Don't get me wrong, it is very pleasant to have overcome a hard programming problem and have working code to show for it. But that's not nearly as interesting as tackling the next challenge. It's the next problem that keeps me going and gives me the greatest enjoyment, which is a good thing I suppose, because there's always more bugs to fix and more improvements to make.

I've noticed this curse in other things as well. Take LEGOs, for example. I used to love playing with them as a kid, and now that I have two kids of my own, I figured that would be a good excuse to start playing with LEGOs again. Now I'm realizing that I never really liked playing with LEGOs. I only liked building with them. Once a set is built, the best thing to do with it is take it apart again to build something else. LEGOs are much more interesting when they're in pieces than when they're put together. The problems are limitless, and as yet to be solved. The challenge awaits.

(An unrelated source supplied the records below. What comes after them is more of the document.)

-- ==== Sys2Proof/WellFormed.lean ====
section
/-! DEFINITION. Which commands the spec lets a host present: every one but a `sendRaw` whose
operand is longer than `RAW_MAX` (R178). All other operands are bounded by their type. -/

namespace Sys2Proof

/-- A host must not present a `sendRaw` operand longer than `RAW_MAX` (R178, U6). A NaN or an
out-of-range operand is well formed: the block answers it with a status or a clamp. -/
def Instr.wellFormed : Instr → Bool
  | .sendRaw r => decide (r.length ≤ Config.rawMax)
  | .stopMotion | .panLeft _ | .panRight _ | .tiltUp _ | .tiltDown _ => true
  | .moveLeftUp _ | .moveRightUp _ | .moveLeftDown _ | .moveRightDown _ => true
  | .zoomIn | .zoomOut | .focusIn | .focusOut | .irisIn | .irisOut => true
  | .setPreset _ | .clearPreset _ | .callPreset _ => true
  | .setPanPositionU _ | .setTiltPositionU _ | .setZoomPositionU _ => true
  | .queryPanPosition | .queryTiltPosition | .queryZoomPosition => true
  | .setPanPositionDeg _ | .setTiltPositionDeg _ | .setZoomPositionRatio _ => true

end Sys2Proof
end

The same thing applies when I'm creating art. I used to do a lot of throwing when I had access to a potter's wheel in school, and the most enjoyable part about it was the act of creating the pots on the wheel with my own hands. I couldn't have cared less about the finished product, except for the occasional exceptionally good piece.

All I wanted was to be in the moment of creation, watching the soft clay spin through the mold of my hands and take shape. Each lump of clay was a problem to be solved, and I thoroughly enjoyed working through every one of them. I could easily produce a dozen mugs or bowls a week working only forty minutes a day, if my teacher hadn't required me to fire and glaze my pieces.

Maybe it's not so much a programmer's curse as it is a builder's curse. I'm too busy building new things to have much time for using the stuff I've already built. Besides, there's a whole pile of improvements to make on any given project. If I'm not chasing down a bug or designing a new feature, I feel like I've been set adrift without drive or direction.When I'm working on the next feature, I have purpose.

I'm learning to embrace this programmer's curse. I no longer think much about how great it will be to get the next thing done. I accept that there will always be yet another thing to do after that, so I enjoy the challenge I'm working on now. When I've solved it, I pocket the satisfaction of the achievement and quickly move on to the next task. It's a matter of loving what you're doing more than what's already done. Every once in a while you'll look back in amazement at what you've accomplished, but the real pleasure is in the moment, here and now.